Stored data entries

-- ==== Sys2Proof/Laws/Sqrt.lean ====
section
/-! SUPPORT. The Tonelli–Shanks engine is correct: for an odd prime m and n in [1, m-1] that passes Euler's criterion,
`sqrtmod n m` is the one root of n in [1, (m-1)/2] (spec/46_sqrt.md R231, R233, R234, R237, R238). -/

namespace Sys2Proof.Machine

/-! ### Naturals below m as elements of Z/mZ -/

theorem cast_powmod (b : Nat) {e : Nat} (m : Nat) (he : e < 2 ^ 64) :
    ((powmod b e m : Nat) : ZMod m) = (b : ZMod m) ^ e := by
  rw [powmod_eq b m he, ZMod.natCast_mod, Nat.cast_pow]

theorem cast_inj_of_lt {a b m : Nat} (ha : a < m) (hb : b < m) (h : (a : ZMod m) = b) : a = b := by
  have := (ZMod.natCast_eq_natCast_iff a b m).mp h
  rwa [Nat.ModEq, Nat.mod_eq_of_lt ha, Nat.mod_eq_of_lt hb] at this

theorem cast_pred (m : Nat) (hm : 0 < m) : ((m - 1 : Nat) : ZMod m) = -1 := by
  rw [Nat.cast_sub (by omega)]; simp

/-- Euler's test on naturals is the test in Z/mZ. -/
theorem powmod_eq_one_iff (n : Nat) {e m : Nat} (hm : 1 < m) (he : e < 2 ^ 64) :
    powmod n e m = 1 ↔ (n : ZMod m) ^ e = 1 := by
  rw [← cast_powmod n m he]
  constructor
  · intro h; rw [h]; simp
  · intro h
    exact cast_inj_of_lt (powmod_lt n (by omega) he) hm (by rw [h]; simp)

theorem powmod_eq_pred_iff (n : Nat) {e m : Nat} (hm : 1 < m) (he : e < 2 ^ 64) :
    powmod n e m = m - 1 ↔ (n : ZMod m) ^ e = -1 := by
  rw [← cast_powmod n m he]
  constructor
  · intro h; rw [h, cast_pred m (by omega)]
  · intro h
    exact cast_inj_of_lt (powmod_lt n (by omega) he) (by omega) (by rw [h, cast_pred m (by omega)])

/-! ### The parts of the algorithm -/

/-- `splitTwo` keeps `q * 2^s` and ends with q odd. -/
theorem splitTwo_spec (fuel q s : Nat) (hq : 0 < q) (hlt : q < 2 ^ fuel) :
    (splitTwo fuel q s).1 * 2 ^ (splitTwo fuel q s).2 = q * 2 ^ s ∧ (splitTwo fuel q s).1 % 2 = 1 := by
  induction fuel generalizing q s with
  | zero => simp at hlt; omega
  | succ f ih =>
    rw [splitTwo]
    split
    · have h2 : q / 2 < 2 ^ f := by rw [pow_succ] at hlt; omega
      obtain ⟨h, ho⟩ := ih (q / 2) (s + 1) (by omega) h2
      refine ⟨?_, ho⟩
      rw [h, pow_succ]
      have : q / 2 * 2 = q := by omega
      calc q / 2 * (2 ^ s * 2) = q / 2 * 2 * 2 ^ s := by ring
        _ = q * 2 ^ s := by rw [this]
    · exact ⟨rfl, by simp; omega⟩

/-- The linear search finds a non-residue where there is one in its range (R238). -/
theorem nonResidue_spec (m fuel z : Nat) (h : ∃ y, z ≤ y ∧ y < z + fuel ∧ powmod y ((m - 1) / 2) m = m - 1) :
    powmod (nonResidue m fuel z) ((m - 1) / 2) m = m - 1 := by
  induction fuel generalizing z with
  | zero => obtain ⟨y, h1, h2, _⟩ := h; omega
  | succ f ih =>
    rw [nonResidue]
    split
    · assumption
    · rename_i hz
      obtain ⟨y, h1, h2, h3⟩ := h
      refine ih (z + 1) ⟨y, ?_, by omega, h3⟩
      rcases Nat.lt_or_eq_of_le h1 with h | h
      · exact h
      · subst h; exact absurd h3 hz

theorem cast_squareTimes (m k u : Nat) : ((squareTimes m k u : Nat) : ZMod m) = (u : ZMod m) ^ 2 ^ k := by
  induction k generalizing u with
  | zero => simp [squareTimes]
  | succ k ih =>
    rw [squareTimes, ih, ZMod.natCast_mod, Nat.cast_mul, ← pow_two, ← pow_mul, pow_succ']

/-- `orderExponent` finds the least number of squarings that gives 1. -/
theorem orderExponent_spec {m : Nat} (hm : 1 < m) (fuel u i : Nat) (hu : u < m)
    (h : ∃ k < fuel, (u : ZMod m) ^ 2 ^ k = 1) :
    ∃ k < fuel, orderExponent m fuel u i = i + k ∧ (u : ZMod m) ^ 2 ^ k = 1 ∧
      ∀ j < k, (u : ZMod m) ^ 2 ^ j ≠ 1 := by
  induction fuel generalizing u i with
  | zero => obtain ⟨k, hk, _⟩ := h; omega
  | succ f ih =>
    rw [orderExponent]
    split
    · subst u; exact ⟨0, by omega, rfl, by simp, by omega⟩
    · rename_i hne
      have hc : (u : ZMod m) ≠ 1 := fun e => hne (cast_inj_of_lt hu hm (by simpa using e))
      have hsq : ((u * u % m : Nat) : ZMod m) = (u : ZMod m) ^ 2 := by
        rw [ZMod.natCast_mod, Nat.cast_mul, pow_two]
      have hstep : ∀ j, ((u * u % m : Nat) : ZMod m) ^ 2 ^ j = (u : ZMod m) ^ 2 ^ (j + 1) := by
        intro j; rw [hsq, ← pow_mul, ← pow_succ']
      obtain ⟨k, hk, hpow⟩ := h
      have hk0 : k ≠ 0 := by rintro rfl; exact hc (by simpa using hpow)
      obtain ⟨k', hk', he, h1, hmin⟩ := ih (u * u % m) (i + 1) (Nat.mod_lt _ (by omega))
        ⟨k - 1, by omega, by rw [hstep, show k - 1 + 1 = k by omega]; exact hpow⟩
      refine ⟨k' + 1, by omega, by rw [he]; omega, by rw [← hstep]; exact h1, fun j hj => ?_⟩
      rcases Nat.eq_zero_or_pos j with rfl | hpos
      · simpa using hc
      · have := hmin (j - 1) (by omega)
        rwa [hstep, show j - 1 + 1 = j by omega] at this

/-! ### The main loop (R237) -/

theorem tonelliLoop_spec {m : Nat} [Fact m.Prime] (n : ZMod m) (fuel bound c t r : Nat)
    (hfuel : bound ≤ fuel) (hb : 1 ≤ bound) (ht : t < m) (hr : r < m)
    (hroot : (r : ZMod m) ^ 2 = t * n) (htpow : (t : ZMod m) ^ 2 ^ (bound - 1) = 1)
    (hcpow : (c : ZMod m) ^ 2 ^ (bound - 1) = -1) :
    ((tonelliLoop m fuel bound c t r : Nat) : ZMod m) ^ 2 = n ∧ tonelliLoop m fuel bound c t r < m := by
  have hm : 1 < m := (Fact.out : m.Prime).one_lt
  induction fuel generalizing bound c t r with
  | zero => omega
  | succ f ih =>
    rw [tonelliLoop]
    split
    · subst t; exact ⟨by simpa using hroot, hr⟩
    · rename_i hne
      obtain ⟨i, hi, he, hpi, hmin⟩ := orderExponent_spec hm bound t 0 ht ⟨bound - 1, by omega, htpow⟩
      have hi1 : 1 ≤ i := by
        rcases Nat.eq_zero_or_pos i with rfl | h
        · exact absurd (cast_inj_of_lt ht hm (by simpa using hpi)) hne
        · exact h
      simp only [he, zero_add]
      have hbc := cast_squareTimes m (bound - i - 1) c
      generalize squareTimes m (bound - i - 1) c = b at hbc
      have hc' : ((b * b % m : Nat) : ZMod m) = (b : ZMod m) ^ 2 := by rw [ZMod.natCast_mod, Nat.cast_mul, pow_two]
      have hcp : ((b * b % m : Nat) : ZMod m) ^ 2 ^ (i - 1) = -1 := by
        rw [hc', hbc, ← hcpow, ← pow_mul, ← pow_mul, ← pow_succ', ← pow_add]
        congr 2
        omega
      have hy : (t : ZMod m) ^ 2 ^ (i - 1) = -1 := by
        have hsq : ((t : ZMod m) ^ 2 ^ (i - 1)) ^ 2 = 1 := by
          rw [← pow_mul, ← pow_succ, show i - 1 + 1 = i by omega]; exact hpi
        rcases sq_eq_one_iff.mp hsq with h | h
        · exact absurd h (hmin (i - 1) (by omega))
        · exact h
      refine ih i _ _ _ (by omega) hi1 (Nat.mod_lt _ (by omega)) (Nat.mod_lt _ (by omega)) ?_ ?_ hcp
      · rw [ZMod.natCast_mod, ZMod.natCast_mod, Nat.cast_mul, Nat.cast_mul, mul_pow, hroot, hc']; ring
      · rw [ZMod.natCast_mod, Nat.cast_mul, mul_pow, hcp, hy]; ring

/-! ### The whole engine -/

theorem exists_nonResidue {m : Nat} [Fact m.Prime] (hodd : m ≠ 2) :
    ∃ y, 2 ≤ y ∧ y < m ∧ (y : ZMod m) ^ (m / 2) = -1 := by
  have hm := (Fact.out : m.Prime)
  obtain ⟨a, ha⟩ := FiniteField.exists_nonsquare (F := ZMod m) (by rwa [ZMod.ringChar_zmod_n])
  have ha0 : a ≠ 0 := by rintro rfl; exact ha (IsSquare.zero)
  have hpow : a ^ (m / 2) = -1 := by
    rcases ZMod.pow_div_two_eq_neg_one_or_one m ha0 with h | h
    · exact absurd ((ZMod.euler_criterion m ha0).mpr h) ha
    · exact h
  refine ⟨a.val, ?_, ZMod.val_lt a, by rw [ZMod.natCast_zmod_val]; exact hpow⟩
  by_contra hlt
  have h01 : a.val = 0 ∨ a.val = 1 := by omega
  rcases h01 with h | h
  · exact ha0 ((ZMod.val_eq_zero a).mp h)
  · have : a = 1 := by rw [← ZMod.natCast_zmod_val a, h]; simp
    exact ha (this ▸ IsSquare.one)

/-- Tonelli–Shanks returns a root. -/
theorem tonelli_spec {n m : Nat} (hp : m.Prime) (h2 : m ≠ 2) (hm : m < 2 ^ 32)
    (heuler : powmod n ((m - 1) / 2) m = 1) : tonelli n m * tonelli n m % m = n % m ∧ tonelli n m < m := by
  have : Fact m.Prime := ⟨hp⟩
  have h1 : 1 < m := hp.one_lt
  have hodd : m % 2 = 1 := hp.eq_two_or_odd.resolve_left h2
  have hhalf : (m - 1) / 2 = m / 2 := by omega
  obtain ⟨hsplit, hqodd⟩ := splitTwo_spec 32 (m - 1) 0 (by omega) (by omega)
  have hz : powmod (nonResidue m m 2) ((m - 1) / 2) m = m - 1 := by
    obtain ⟨y, hy2, hym, hyp⟩ := exists_nonResidue (m := m) h2
    refine nonResidue_spec m m 2 ⟨y, hy2, by omega, ?_⟩
    rw [powmod_eq_pred_iff y h1 (by omega), hhalf]; exact hyp
  unfold tonelli
  generalize splitTwo 32 (m - 1) 0 = qs at hsplit hqodd
  obtain ⟨q, s⟩ := qs
  simp only [pow_zero, mul_one] at hsplit hqodd ⊢
  have hs : 1 ≤ s := by
    rcases Nat.eq_zero_or_pos s with rfl | h
    · simp at hsplit; omega
    · exact h
  have hqlt : q ≤ m - 1 := by
    rw [← hsplit]; exact Nat.le_mul_of_pos_right q (by positivity)
  have hexp : q * 2 ^ (s - 1) = (m - 1) / 2 := by
    have : 2 ^ s = 2 ^ (s - 1) * 2 := by rw [← pow_succ]; congr 1; omega
    rw [this, ← mul_assoc] at hsplit
    omega
  obtain ⟨hres, hlt⟩ := tonelliLoop_spec (n : ZMod m) s s (powmod (nonResidue m m 2) q m) (powmod n q m)
    (powmod n ((q + 1) / 2) m) le_rfl hs (powmod_lt _ (by omega) (by omega)) (powmod_lt _ (by omega) (by omega))
    (by
      rw [cast_powmod _ _ (by omega), cast_powmod _ _ (by omega), ← pow_mul, ← pow_succ]
      congr 1; omega)
    (by
      rw [cast_powmod _ _ (by omega), ← pow_mul, hexp]
      exact (powmod_eq_one_iff n h1 (by omega)).mp heuler)
    (by
      rw [cast_powmod _ _ (by omega), ← pow_mul, hexp]
      exact (powmod_eq_pred_iff _ h1 (by omega)).mp hz)
  refine ⟨?_, hlt⟩
  refine (ZMod.natCast_eq_natCast_iff _ _ m).mp ?_
  rw [Nat.cast_mul, ← pow_two]
  exact hres

/-- The engine's root is the smaller one and squares to n (R233, R239). -/
theorem sqrtmod_spec {n m : Nat} (hp : m.Prime) (h2 : m ≠ 2) (hm : m < 2 ^ 32) (hn0 : n ≠ 0) (hn : n < m)
    (heuler : powmod n ((m - 1) / 2) m = 1) :
    1 ≤ sqrtmod n m ∧ sqrtmod n m ≤ (m - 1) / 2 ∧ sqrtmod n m * sqrtmod n m % m = n := by
  obtain ⟨hr, hlt⟩ := tonelli_spec hp h2 hm heuler
  rw [Nat.mod_eq_of_lt hn] at hr
  have hodd : m % 2 = 1 := hp.eq_two_or_odd.resolve_left h2
  unfold sqrtmod
  generalize tonelli n m = r at hr hlt
  have hr0 : r ≠ 0 := by rintro rfl; simp at hr; omega
  refine ⟨by omega, by omega, ?_⟩
  rcases le_total r (m - r) with h | h
  · rw [min_eq_left h]; exact hr
  · rw [min_eq_right h]
    have hz : (m - r) * (m - r) % m = r * r % m := by
      have e : (((m - r) * (m - r) : Nat) : ZMod m) = ((r * r : Nat) : ZMod m) := by
        rw [Nat.cast_mul, Nat.cast_mul, Nat.cast_sub (by omega), ZMod.natCast_self]; ring
      exact (ZMod.natCast_eq_natCast_iff _ _ m).mp e
    rw [hz, hr]

/-- Of the residues in [1, (m-1)/2] at most one squares to n (R234). -/
theorem smallRoot_unique {m r r' : Nat} (hp : m.Prime) (hr1 : 1 ≤ r) (hr : r ≤ (m - 1) / 2) (hr1' : 1 ≤ r')
    (hr' : r' ≤ (m - 1) / 2) (h : r * r % m = r' * r' % m) : r = r' := by
  have : Fact m.Prime := ⟨hp⟩
  have h1 := hp.one_lt
  have e : (r : ZMod m) * r = (r' : ZMod m) * r' := by
    have := (ZMod.natCast_eq_natCast_iff (r * r) (r' * r') m).mpr h
    simpa using this
  rcases mul_self_eq_mul_self_iff.mp e with h | h
  · exact cast_inj_of_lt (by omega) (by omega) h
  · have hs : ((r + r' : Nat) : ZMod m) = 0 := by rw [Nat.cast_add, h]; simp
    have := (ZMod.natCast_eq_zero_iff (r + r') m).mp hs
    exact absurd (Nat.le_of_dvd (by omega) this) (by omega)

/-- Euler's criterion decides squares (R235). -/
theorem euler_iff_square {n m : Nat} (hp : m.Prime) (h2 : m ≠ 2) (hm : m < 2 ^ 32) (hn0 : n ≠ 0) (hn : n < m) :
    powmod n ((m - 1) / 2) m = 1 ↔ ∃ r < m, r * r % m = n := by
  have : Fact m.Prime := ⟨hp⟩
  have hodd : m % 2 = 1 := hp.eq_two_or_odd.resolve_left h2
  constructor
  · intro h
    obtain ⟨_, h2', h3⟩ := sqrtmod_spec hp h2 hm hn0 hn h
    exact ⟨_, by omega, h3⟩
  · rintro ⟨r, _, hr⟩
    have hnz : (n : ZMod m) ≠ 0 := by
      intro e
      exact absurd (Nat.le_of_dvd (by omega) ((ZMod.natCast_eq_zero_iff n m).mp e)) (by omega)
    rw [powmod_eq_one_iff n hp.one_lt (by omega), show (m - 1) / 2 = m / 2 by omega, ← ZMod.euler_criterion m hnz]
    refine ⟨(r : ZMod m), ?_⟩
    have : ((r * r : Nat) : ZMod m) = (n : ZMod m) := by
      rw [← ZMod.natCast_mod (r * r) m, hr]
    rw [← this, Nat.cast_mul]

theorem sqrtmod_lt (n : Nat) {m : Nat} (h : 0 < m) : sqrtmod n m < m := by
  unfold sqrtmod
  omega

end Sys2Proof.Machine
end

=== What the exercise asks ===
Nothing should appear in the answer except the lines above from the line with "have hsq : ((u" through the line with "omega]; exact hpow⟩", both included, written out exactly.

=== Written solution ===
      have hsq : ((u * u % m : Nat) : ZMod m) = (u : ZMod m) ^ 2 := by
        rw [ZMod.natCast_mod, Nat.cast_mul, pow_two]
      have hstep : ∀ j, ((u * u % m : Nat) : ZMod m) ^ 2 ^ j = (u : ZMod m) ^ 2 ^ (j + 1) := by
        intro j; rw [hsq, ← pow_mul, ← pow_succ']
      obtain ⟨k, hk, hpow⟩ := h
      have hk0 : k ≠ 0 := by rintro rfl; exact hc (by simpa using hpow)
      obtain ⟨k', hk', he, h1, hmin⟩ := ih (u * u % m) (i + 1) (Nat.mod_lt _ (by omega))
        ⟨k - 1, by omega, by rw [hstep, show k - 1 + 1 = k by omega]; exact hpow⟩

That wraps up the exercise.